Buchwald started as a legman for the local stringer of Variety magazine, before convincing a Trib editor to hire him to write a weekly feature and do a spot of restaurant reviewing, for the princely sum of $25 a week. Thus was born the "Paris after Dark" column, and Art Buchwald had found his trade for the next 60 years.
For him, the city was paradise on earth. It offered a high life for which someone else almost always picked up the bill, and enough deflatable celebrity egos to last a lifetime. It was in Paris that he met his wife, Ann, with whom he was to adopt three children. The period was celebrated in Buchwald's memoir I'll Always Have Paris (1996), inferior to Leaving Home as a work of autobiography, but dazzling in its collection of anecdotes. Buchwald danced with Audrey Hepburn, challenged Rex Harrison to a duel (the invitation was turned down), crashed carnival balls in Venice and wangled an invitation for Grace Kelly's marriage to Prince Rainier of Monaco in 1956.
That social coup was achieved thanks to a column which Buchwald's lifelong friend Ben Bradlee, later Editor of The Washington Post but then working in Newsweek's Paris bureau, swore was his funniest ever - a flight of fancy revolving around a feud between the Buchwalds and the Grimaldis dating back to the 13th century, and which had kept young Rainier from the most recent Buchwald family wedding in Brooklyn. "Of course," Bradlee later wrote, "Art got his invitation to the church, by personal courier from the palace, as soon as the Herald Tribune hit the streets of Monte Carlo."
In 1962, Buchwald returned to the United States. By now he was one of the country's most widely syndicated columnists, primarily associated with The Washington Post, but appearing at one point in as many as 550 papers. Despite the plaudits and the fame, life was not as easy as it seemed. For all the Jewish chutzpah, Buchwald was deeply sensitive and prone to terrible bouts of self-doubt. In both 1963 and 1987 he suffered depressive breakdowns, spurred by the fear he would never make anyone laugh again.
But make them laugh he did, for as long as he put pen to paper, poking fun at the presidents, politicians and other luminaries of the age - without malice, but employing a delicious satire, turning conventional political analysis inside out. Take the famous 18 1/2 minute gap on one of the Watergate tapes, assumed to have been a deliberate erasure of damning comments by Richard Nixon. Not so, argued Buchwald; it was caused by Nixon humming.
Buchwald was a workaholic, but he made humour seem effortless. The morning papers usually provided an idea and by 11.30, the column written, he was prowling the Post's office in search of luncheon partners. Along the way there was an almost yearly book, a Pulitzer Prize in 1982, as well as a play called Sheep on the Runway, dealing with the farcical misadventures of a snooty Washington newspaper columnist visiting a remote Asian country.

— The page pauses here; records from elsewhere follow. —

-- ==== Sys2Proof/Tests/Slice0.lean ====
section
/-! SUPPORT. Tests. Expected values are those of 95_test_vectors.md (the vector is named at each test) or of the rule
named there, and every state that shows a statement's hypotheses can be met (`witness_…`). -/

namespace Sys2Proof.Tests

open Sys2Proof.Machine

-- WellFormed -------------------------------------------------------------------------------------------------------

/-- R62, R77: opcode 5 is `ACK_SEC`, 8 belongs to the other reserved row. -/
theorem test_wellFormed_refuses_reserved67 :
    (Instr.cmdReserved67 5).wellFormed = false ∧ (Instr.cmdReserved67 8).wellFormed = false := by decide
/-- R62, R77: opcode 7 belongs to the other reserved row. -/
theorem test_wellFormed_refuses_reserved815 :
    (Instr.cmdReserved815 7).wellFormed = false ∧ (Instr.cmdReserved815 0).wellFormed = false := by decide
/-- R85, R93: events 6 and 7 are always `H_FAULT`'s. -/
theorem test_wellFormed_refuses_ignored :
    (Instr.hIgnored 6).wellFormed = false ∧ (Instr.hIgnored 7).wellFormed = false := by decide
/-- The edges of the admitted ranges. -/
theorem test_wellFormed_admits :
    (Instr.cmdReserved67 6).wellFormed = true ∧ (Instr.cmdReserved67 7).wellFormed = true ∧
    (Instr.cmdReserved815 8).wellFormed = true ∧ (Instr.cmdReserved815 15).wellFormed = true ∧
    (Instr.hIgnored 0).wellFormed = true ∧ (Instr.hIgnored 15).wellFormed = true := by decide

-- Decode: the words are written out from R60 (`w` 31, `idx` 19:16, `data` 15:0) -----------------------------------

/-- R60 bit by bit: `WR TREQ, 0x38`, `RD BEV`, `CMD T_STOP`, `WR TPTR, 0x0100`. -/
theorem test_decode_bits :
    decodeAccess 0b10000000000000100000000000111000#32 = .wrTreq 0x38 ∧
    decodeAccess 0b00000000000010010000000000000000#32 = .rdBev ∧
    decodeAccess 0b10000000000000000000000000000011#32 = .cmdTStop ∧
    decodeAccess 0b10000000000000110000000100000000#32 = .wrTptr 0x0100 := by decide
/-- E6 and R61. -/
theorem test_decode_reads :
    decodeAccess 0x00000000#32 = .rdCmd ∧ decodeAccess 0x00010000#32 = .rdStatus ∧
    decodeAccess 0x00020000#32 = .rdTreq ∧ decodeAccess 0x00030000#32 = .rdTptr ∧
    decodeAccess 0x00040000#32 = .rdTlen ∧ decodeAccess 0x00050000#32 = .rdTidx ∧
    decodeAccess 0x00060000#32 = .rdTcount ∧ decodeAccess 0x00070000#32 = .rdTstat ∧
    decodeAccess 0x00080000#32 = .rdTcnt ∧ decodeAccess 0x00090000#32 = .rdBev ∧
    decodeAccess 0x000A0000#32 = .rdBcntAdd ∧ decodeAccess 0x000B0000#32 = .rdBcntSet ∧
    decodeAccess 0x000C0000#32 = .rdBtn ∧ decodeAccess 0x000D0000#32 = .rdRsvd13 ∧
    decodeAccess 0x000E0000#32 = .rdRsvd14 ∧ decodeAccess 0x000F0000#32 = .rdRsvd15 := by decide
/-- E4, E5, E14, E15. -/
theorem test_decode_commands :
    decodeAccess 0x80000000#32 = .cmdNop ∧ decodeAccess 0x80000001#32 = .cmdSubmit ∧
    decodeAccess 0x80000002#32 = .cmdTStart ∧ decodeAccess 0x80000003#32 = .cmdTStop ∧
    decodeAccess 0x80000004#32 = .cmdAckTick ∧ decodeAccess 0x80000005#32 = .cmdAckSec ∧
    decodeAccess 0x80000006#32 = .cmdReserved67 6 ∧ decodeAccess 0x80000007#32 = .cmdReserved67 7 ∧
    decodeAccess 0x80000008#32 = .cmdReserved815 8 ∧ decodeAccess 0x8000000F#32 = .cmdReserved815 15 ∧
    decodeAccess 0x80000011#32 = .cmdSubmit := by decide
/-- E1 to E3, E14, E17 and R61; the last word has every ignored bit set. -/
theorem test_decode_writes :
    decodeAccess 0x80010001#32 = .wrStatus 1 ∧ decodeAccess 0x80020038#32 = .wrTreq 0x38 ∧
    decodeAccess 0x80030100#32 = .wrTptr 0x100 ∧ decodeAccess 0x80040005#32 = .wrTlen 5 ∧
    decodeAccess 0x80050002#32 = .wrTidx 2 ∧ decodeAccess 0x80060105#32 = .wrTcount 261 ∧
    decodeAccess 0x80070003#32 = .wrTstat 3 ∧ decodeAccess 0x80080004#32 = .wrTcnt 4 ∧
    decodeAccess 0x80090006#32 = .wrBev 6 ∧ decodeAccess 0x800A0007#32 = .wrBcntAdd 7 ∧
    decodeAccess 0x800B0008#32 = .wrBcntSet 8 ∧ decodeAccess 0x800C0009#32 = .wrBtn 9 ∧
    decodeAccess 0x800D1234#32 = .wrRsvd13 0x1234 ∧ decodeAccess 0x800EFFFF#32 = .wrRsvd14 0xFFFF ∧
    decodeAccess 0x800F8000#32 = .wrRsvd15 0x8000 ∧ decodeAccess 0xFFF20038#32 = .wrTreq 0x38 := by decide
/-- R70, R93: the codes of the events, written as numbers, and a context of the row's `when`. -/
theorem test_decode_arms :
    decode (.event 3 ⟨false, .writing, false, 1, 2⟩) = .ok (.hSpurious 3) ∧
    decode (.event 6 ⟨true, .writing, false, 1, 2⟩) = .ok .hFaultEvArbLost ∧
    decode (.event 7 ⟨true, .reading, true, 1, 2⟩) = .ok .hFaultEvBusError ∧
    decode (.event 2 ⟨true, .addressing, false, 0, 2⟩) = .ok .hNackEvAddrNack ∧
    decode (.event 4 ⟨true, .writing, false, 2, 2⟩) = .ok .hNackEvDataNack ∧
    decode (.event 8 ⟨true, .stopping, false, 2, 2⟩) = .ok .hStopDone ∧
    decode (.event 1 ⟨true, .addressing, false, 0, 2⟩) = .ok .hWriteNextEvAddrAck ∧
    decode (.event 3 ⟨true, .writing, false, 1, 2⟩) = .ok .hWriteNextEvDataAck ∧
    decode (.event 1 ⟨true, .addressing, false, 0, 0⟩) = .ok .hWriteDoneEvAddrAck ∧
    decode (.event 3 ⟨true, .writing, false, 2, 2⟩) = .ok .hWriteDoneEvDataAck ∧
    decode (.event 1 ⟨true, .addressing, true, 0, 2⟩) = .ok .hReadFirst ∧
    decode (.event 5 ⟨true, .reading, true, 0, 2⟩) = .ok .hReadByte ∧
    decode (.event 5 ⟨true, .writing, false, 0, 2⟩) = .ok (.hIgnored 5) := by decide
/-- R71. -/
theorem test_decode_actions :
    decode (.action 0) = .ok .aNone ∧ decode (.action 1) = .ok .aStartAddr ∧ decode (.action 2) = .ok .aSend ∧
    decode (.action 3) = .ok .aRecv ∧ decode (.action 4) = .ok .aAckRecv ∧ decode (.action 5) = .ok .aNackStop ∧
    decode (.action 6) = .ok .aStop ∧ decode (.action 7) = .ok .aReserved7 := by decide
/-- R77: the one-bit conditions. -/
theorem test_decode_signals :
    decode (.signal .clockEdge true) = .ok .lineStep ∧ decode (.signal .timebase true) = .ok .tbStep ∧
    decode (.signal .tickDue true) = .ok .tick ∧ decode (.signal .secondRunning true) = .ok .secStep ∧
    decode (.signal (.sample .add) true) = .ok (.bSamplePressed .add) ∧
    decode (.signal (.sample .set) false) = .ok (.bSampleReleased .set) ∧
    decode (.signal .handlerReady true) = .ok .handler ∧
    decode (.signal .timebase false) = .error (.conditionIsZero .timebase) := by decide
/-- The host's numbering of a row's word, and a width that no access word has. -/
theorem test_decodeTableWord :
    decodeTableWord 32 0x80000003 = some .cmdTStop ∧ decodeTableWord 32 0x00090000 = some .rdBev ∧
    decodeTableWord 8 3 = none ∧ decodeTableWord 32 (2 ^ 32) = none := by decide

In 2000 he published his first novel, Stella in Heaven. That year a stroke briefly slowed him down. But the advent of George W. Bush provided rich new material, and the twice-weekly Post columns continued to appear, until shortly before his death. In November he even published another book, Too Soon to Say Goodbye. Decades earlier, however, Buchwald had become a listed national monument - proof of his own aphorism, "If you attack the establishment long enough and hard enough, they will make you a member of it."